Saved entries
==*==

/-- RALLY_LANE_STATE (R450, R396): what a lane's own logic finds. -/
def execRallyLaneState (i : Fin 8) (ev : RallyEvent) (s : State) : Res :=
  let x := s.rallyLane i
  match ev, s.rallyState i with
  | .signalDone, 1 => go (s.rallyEnter i 2)
  | .helloDue, 3 =>
    if x.helloAt = 0 ∨ s.passed (x.helloAt - 1) 2000 then go ((s.rallyHelloSend i).rallyHelloCheck i) else go s
  | .helloTimeout, 3 => if s.passed x.since 20000000 then go (s.rallyRetrain i) else go s
  | .errorRetrain, 4 => go (s.rallyRetrain i)
  | _, _ => go s

/-! ### Frames received (R451, R453) -/

/-- Words delivered in order join the stream (R453); frames received ahead of them follow.
DESIGN CHOICE, log entry 52. -/
def rallyAppend : Nat → TwinSt → List Nat → TwinSt
  | 0, t, _ => t
  | k + 1, t, ws =>
    let n := (t.rxNext + 1) % 2 ^ 32
    let t := { t with rx := t.rx ++ ws, rxNext := n }
    match SMap.find? t.rxAhead n with
    | some ws => rallyAppend k { t with rxAhead := SMap.erase t.rxAhead n } ws
    | none => t

/-- A data frame is delivered in fseq order; duplicates are discarded (R453). -/
def State.rallyData (s : State) (fseq : Nat) (ws : List Nat) : State :=
  let ahead := (fseq + 2 ^ 32 - s.twin.rxNext) % 2 ^ 32
  if ahead = 0 then
    let s := { s with twin := rallyAppend 4097 s.twin ws }
    if s.twin.pktPos = 0 then s.rallyNext s.twin.rx else s
  else if ahead < 4096 then { s with twin := { s.twin with rxAhead := SMap.insert s.twin.rxAhead fseq ws } }
  else s

/-- The partner's ack advances: frames up to it are kept no longer (R453). -/
def State.rallyAck (s : State) (ack : Nat) : State :=
  let d := (ack + 2 ^ 32 - s.twin.acked) % 2 ^ 32
  let out := (s.twin.txSeq + 2 ^ 32 - 1 - s.twin.acked) % 2 ^ 32
  if d = 0 ∨ out < d then s
  else
    let keep := s.twin.replay.filter fun f => (f.1 + 2 ^ 32 - ack - 1) % 2 ^ 32 < 2 ^ 31
    { s with twin := { s.twin with acked := ack, ackAt := s.cycle, replay := keep } }

/-- RALLY_FRAME_RECEIVE (R451, R453): eight good frames in succession declare alignment and four bad ones lose it
(R387, R450). DESIGN CHOICE, log entry 52. -/
def execRallyFrameReceive (i : Fin 8) (header : BitVec 128) (payload : List Byte) (s : State) : Res :=
  let st := s.rallyState i
  if st < 2 ∨ 4 < st then go s
  else
    let h := header.toNat
    let type := bitsOf h 126 2
    if rallyCrc h payload = h % 2 ^ 32 ∧ type ≠ 3 then
      let s := s.modRally i fun x => { x with good := x.good + 1, bad := 0 }
      let s := { s with twin := { s.twin with goodAt := s.cycle } }
      if st = 2 then (if 8 ≤ (s.rallyLane i).good then go (s.rallyEnter i 3) else go s)
      else
        let s := s.rallyAck (bitsOf h 56 32)
        match type with
        | 1 =>
          let used := min 256 (bitsOf h 39 9) / 4 * 4
          go ((s.count1 314 5).rallyData (bitsOf h 88 32) (toWords ((padTo 256 payload).take used)))
        | 2 => go (s.modRally i fun x => { x with hello := x.hello ++ [padTo 24 payload] })
        | _ => go s
    else
      let s := s.addSat .twn_RALLY_LANE [i.val] f_twn_RALLY_LANE_crc_errors 1
      let s := s.modRally i fun x => { x with bad := x.bad + 1, good := 0 }
      if st = 4 ∧ 4 ≤ (s.rallyLane i).bad then go (s.rallyEnter i 2) else go s

/-- RALLY_RESEND (R453): ack has not advanced for 2 µs while frames are outstanding, and every frame after it is sent
again. DESIGN CHOICE, log entry 55. -/
def execRallyResend (s : State) : Res :=
  if s.twin.linkUp && !s.twin.replay.isEmpty && s.passed s.twin.ackAt 4000 then
    let s := { s with twin := { s.twin with ackAt := s.cycle } }
    let s := (s.addWrap .twn_CNT [9] f_twn_CNT_count 1).count1 314 6
    go (s.each s.twin.replay fun s f => s.rallySend f.1 f.2)
  else go s

/-- RALLY_LOST (R453, R464): no good frame on any lane for 2 µs. DESIGN CHOICE, log entry 53. -/
def execRallyLost (s : State) : Res :=
  if s.twin.linkUp && s.passed s.twin.goodAt 4000 then go s.rallyGone else go s

/-! ### Entering step (R464, R466) -/

/-- The first of the checks of codes 32-36 that fails (R464). -/
def State.stepCheck (s : State) (flags : Nat) (ids : List Nat) : Option Nat :=
  let mine := s.stepIds
  let compatible := mine.contains (ids.headD 0) || ids.contains (mine.headD 0)
  let p (f : Fld) : Nat := s.fld .twn_PARTNER [] f
  if s.fld .glb_IDENT [] f_glb_IDENT_grade = 0 ∨ p f_twn_PARTNER_grade = 0 then some 32
  else if !compatible then some 33
  else if p f_twn_PARTNER_twin_id = s.fld .glb_STRAPS [] f_glb_STRAPS_twin_id then some 34
  else if p f_twn_PARTNER_dev_id / 2 ≠ s.devId / 2 then some 35
  else if !s.claimsLog ∧ !bitOf flags 2 then some 36
  else none

/-- The counts of entries that status registers show are zero in empty tables (R193, R202, R212, R262, R278).
DESIGN CHOICE, log entry 54. -/
def State.countsClear (s : State) : State :=
  s.each (s.regs.map (·.1)) fun s a => match findReg a with
    | some (.lpm_SLICE_STATUS, ix) =>
      (s.setFld .lpm_SLICE_STATUS ix f_lpm_SLICE_STATUS_ondie_used 0).setFld .lpm_SLICE_STATUS ix f_lpm_SLICE_STATUS_hbm_used 0
    | some (.exm_TBL_STATUS, ix) => s.setFld .exm_TBL_STATUS ix f_exm_TBL_STATUS_entries 0
    | some (.exm_LEARN_PORT, ix) => s.setFld .exm_LEARN_PORT ix f_exm_LEARN_PORT_learned 0
    | some (.tcm_BLK_STATUS, ix) =>
      (s.setFld .tcm_BLK_STATUS ix f_tcm_BLK_STATUS_used 0).setFlag .tcm_BLK_STATUS ix f_tcm_BLK_STATUS_pending false
    | some (.dtc_STATUS, ix) =>
      (s.setFld .dtc_STATUS ix f_dtc_STATUS_list_used 0).setFlag .dtc_STATUS ix f_dtc_STATUS_pending false
    | _ => s

/-- What the copy will hold is cleared on the device that is resynchronised (R467). DESIGN CHOICE, log entry 54. -/
def State.copyClear (s : State) : State :=
  { s.countsClear with
    tab := { s.tab with cells := [], ways := [], gens := [], regOld := [], ageWalk := [], epochs := [], batch := none
                        parseAt := none, held := [] }
    cls := { s.cls with tcam := [], nodes := [], rules := [], pend := [] }
    fpc := { s.fpc with otherBank := [] } }

/-- In STARTING, HELLO: once the partner requests in-step operation as well, the checks are made, and a device that
passes them goes on to RESYNC as source or as follower (R466). DESIGN CHOICE, log entry 53. -/
def State.startCheck (s : State) : State :=
  if s.twinState = 1 ∧ s.twin.phase = 1 ∧ s.twin.linkUp then
    match s.twin.partner with
    | some (flags, ids) =>
      if bitOf flags 3 then
        match s.stepCheck flags ids with
        | some cause => (s.stepRefuse cause).rallyAnnounce
        | none =>
          let source := s.claimsLog && (!bitOf flags 2 || s.serves ||
            (s.twin.peerEpoch == 0 && !s.flag .glb_STRAPS [] f_glb_STRAPS_twin_id))
          let s := { s with twin := { s.twin with phase := 2, copyQ := none, copySeen := [], joinWait := none } }
          let s := s.setFlag .twn_STATUS [] f_twn_STATUS_log_source source
          if source then s else s.copyClear
      else s
    | none => s
  else s

/-- STARTING begins (R466). -/
def State.stepStart (s : State) : State :=
  { s.setFld .twn_STATUS [] f_twn_STATUS_state 1 with twin := { s.twin with phase := 1, leftReady := false } }.healthCheck

/-- The cycle of rest of in-step operation ends (R620). DEDUCED, log entry 71. -/
def State.stepRest (s : State) : State :=
  if s.stepRests then
    if s.twinState = 2 then s.stepEnd 1
    else (s.setFlag .twn_STATUS [] f_twn_STATUS_restart_pending false).stepStart
  else s

/-- in_step_en is written (R466, R481): ON or OFF is requested. -/
def State.stepRequest (s : State) (on : Bool) : State :=
  let was := s.flag .twn_CTRL [] f_twn_CTRL_in_step_en
  let s := s.setFlag .twn_CTRL [] f_twn_CTRL_in_step_en on
  let s := match s.twinState, on with
    | 0, true => if s.stepRests then s else s.stepStart
    | 0, false => s.setFlag .twn_STATUS [] f_twn_STATUS_restart_pending false
    | 1, b => s.setFlag .twn_STATUS [] f_twn_STATUS_stop_pending (!b)
    | 2, true => s.setFlag .twn_STATUS [] f_twn_STATUS_stop_pending false
    | 2, false => if s.stepRests then s else s.stepEnd 1
    | _, b => s.setFlag .twn_STATUS [] f_twn_STATUS_restart_pending b
  let s := s.when (was != on) State.rallyAnnounce
  s.startCheck

/-- IN_STEP_ENABLE (R466). -/
def execInStepEnable (on : Bool) (s : State) : Res := go (s.stepRequest on)

/-- RALLY_HELLO (R452, R488): a HELLO of this version is shown in PARTNER, as valid while the link is up, and a device
in STARTING makes its checks. DESIGN CHOICE, log entry 52. -/
def execRallyHello (i : Fin 8) (s : State) : Res :=
  match (s.rallyLane i).hello with
  | [] => go s
  | p :: rest =>
    let s := s.modRally i fun x => { x with hello := rest }
    let dev := leAt p 4 2 % 1024
    if leAt p 0 1 ≠ 1 then go (s.modRally i fun x => { x with acks := 0 })
    else
      let flags := leAt p 2 1
      let set (s : State) (f : Fld) (v : Nat) : State := s.setFld .twn_PARTNER [] f v
      let s := set (set (set s f_twn_PARTNER_step_id (leAt p 8 4)) f_twn_PARTNER_dev_id dev)
        f_twn_PARTNER_grade (leAt p 3 1)
      let s := set s f_twn_PARTNER_twin_id (bitsOf flags 1 1)
      let ids := (List.range 4).map fun k => leAt p (8 + 4 * k) 4
      let s := { s with twin := { s.twin with partner := some (flags, ids) } }
      let s := s.modRally i fun x => { x with heard := true, acks := if bitOf flags 0 then x.acks + 1 else 0 }
      let s := s.rallyHelloCheck i
      go (s.when s.twin.linkUp (·.setFlag .twn_PARTNER [] f_twn_PARTNER_valid true)).startCheck

/-! ### The serve (R446, R473, R476) -/

/-- Cells of VOQ packets partly sent are sent no more, and what the framer and the lanes hold is discarded (R388, R476).
DESIGN CHOICE, log entry 55. -/
def State.stopCells (s : State) : State :=
  let s := { s with tm := { s.tm with dataQ := [], ctrlQ := [], tails := [], msgs := [] } }
  let s := s.each ((s.tm.lanes.filter fun e => !e.2.tx.isEmpty).map (·.1)) fun s l => s.modLane l fun x => { x with tx := [] }
  let partly := (s.tm.queues.filter fun e => isVoq e.1 && e.2.partly).map (·.1)
  s.each partly fun s q =>
    match (s.q q).pkts.find? fun p => decide (0 < p.sent) with
    | some p => (s.qDiscard q { p with sent := 0 } none).qLeft q
    | none => s

/-- SERVE_OUT is driven or its driver is off; the net keeps its level (R446, R632). -/
def State.serveDrive (s : State) (on : Bool) : State :=
  { s with pwr := { s.pwr with
    serveOut := on
    serveNet := if on then s.flag .glb_STRAPS [] f_glb_STRAPS_twin_id else s.pwr.serveNet } }

/-- The serve is released (R476). DESIGN CHOICE, log entry 55. -/
def State.serveRelease (s : State) : State :=
  let s := s.setFlag .twn_STATUS [] f_twn_STATUS_serve false
  let s := s.setFld .twn_EPOCH [] f_twn_EPOCH_held 0
  (s.stopCells.serveDrive false).healthCheck

/-- The serve is taken (R476): PNs advance, and a REQUEST goes out for every VOQ that is not empty.
DESIGN CHOICE, log entry 55. -/
def State.serveTake (s : State) : State :=
  let s := s.setFlag .twn_STATUS [] f_twn_STATUS_serve true
  let s := { s with twin := { s.twin with heldLast := true } }
  let s := (s.serveDrive true).msecJump
  let full := (s.tm.queues.filter fun e => isVoq e.1 && !e.2.pkts.isEmpty).map (·.1)
  (s.each full State.requestSend).healthCheck

/-- This device becomes the source, or the follower, of the log from H on (R469): the frames its FIFOs dropped since
are the source's to log or the follower's to be told of (R455, R457). -/
def State.handOver' (s : State) (source : Bool) : State :=
  let drops := s.twin.ownDrops ++ s.twin.srcDrops
  let s := s.setFlag .twn_STATUS [] f_twn_STATUS_handover false
  let s := { s with twin := { s.twin with
    joinT := 0, ownDrops := if source then [] else drops, srcDrops := if source then drops else [] } }
  let s := s.setFlag .twn_STATUS [] f_twn_STATUS_log_source source
  (s.each (if source then drops.map (·.mac) else []) State.logWaiting).healthCheck

/-- RELINQUISH (R469, R481): the in-step source that holds the serve stops intake, places HANDOVER with the next
number, releases the serve and sends RELINQUISH. DESIGN CHOICE, log entry 53. -/
def State.relinquish (s : State) : State :=
  if s.isSource && s.serves && !s.flag .twn_STATUS [] f_twn_STATUS_handover then
    let h := s.fpc.seqNext
    let epoch := s.fld .twn_EPOCH [] f_twn_EPOCH_held
    let s := (s.rallyPut 0xA 5 (w64 h)).setFlag .twn_STATUS [] f_twn_STATUS_handover true
    let s := { s with twin := { s.twin with handAt := s.cycle, handSeq := h } }
    s.serveRelease.umpireSend 3 epoch
  else s

/-- RELINQUISH (R469). -/
def execRelinquish (s : State) : Res := go s.relinquish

==*==

▶ **PROBLEM REQUIREMENTS**: Above are the records; from them, give again exactly the lines from the one containing "R473, R476) -/" to the one containing "def State.serveTake (s", both lines included, and nothing more.

▶ **TASK OUTPUT**:
/-! ### The serve (R446, R473, R476) -/

/-- Cells of VOQ packets partly sent are sent no more, and what the framer and the lanes hold is discarded (R388, R476).
DESIGN CHOICE, log entry 55. -/
def State.stopCells (s : State) : State :=
  let s := { s with tm := { s.tm with dataQ := [], ctrlQ := [], tails := [], msgs := [] } }
  let s := s.each ((s.tm.lanes.filter fun e => !e.2.tx.isEmpty).map (·.1)) fun s l => s.modLane l fun x => { x with tx := [] }
  let partly := (s.tm.queues.filter fun e => isVoq e.1 && e.2.partly).map (·.1)
  s.each partly fun s q =>
    match (s.q q).pkts.find? fun p => decide (0 < p.sent) with
    | some p => (s.qDiscard q { p with sent := 0 } none).qLeft q
    | none => s

/-- SERVE_OUT is driven or its driver is off; the net keeps its level (R446, R632). -/
def State.serveDrive (s : State) (on : Bool) : State :=
  { s with pwr := { s.pwr with
    serveOut := on
    serveNet := if on then s.flag .glb_STRAPS [] f_glb_STRAPS_twin_id else s.pwr.serveNet } }

/-- The serve is released (R476). DESIGN CHOICE, log entry 55. -/
def State.serveRelease (s : State) : State :=
  let s := s.setFlag .twn_STATUS [] f_twn_STATUS_serve false
  let s := s.setFld .twn_EPOCH [] f_twn_EPOCH_held 0
  (s.stopCells.serveDrive false).healthCheck

/-- The serve is taken (R476): PNs advance, and a REQUEST goes out for every VOQ that is not empty.
DESIGN CHOICE, log entry 55. -/
def State.serveTake (s : State) : State :=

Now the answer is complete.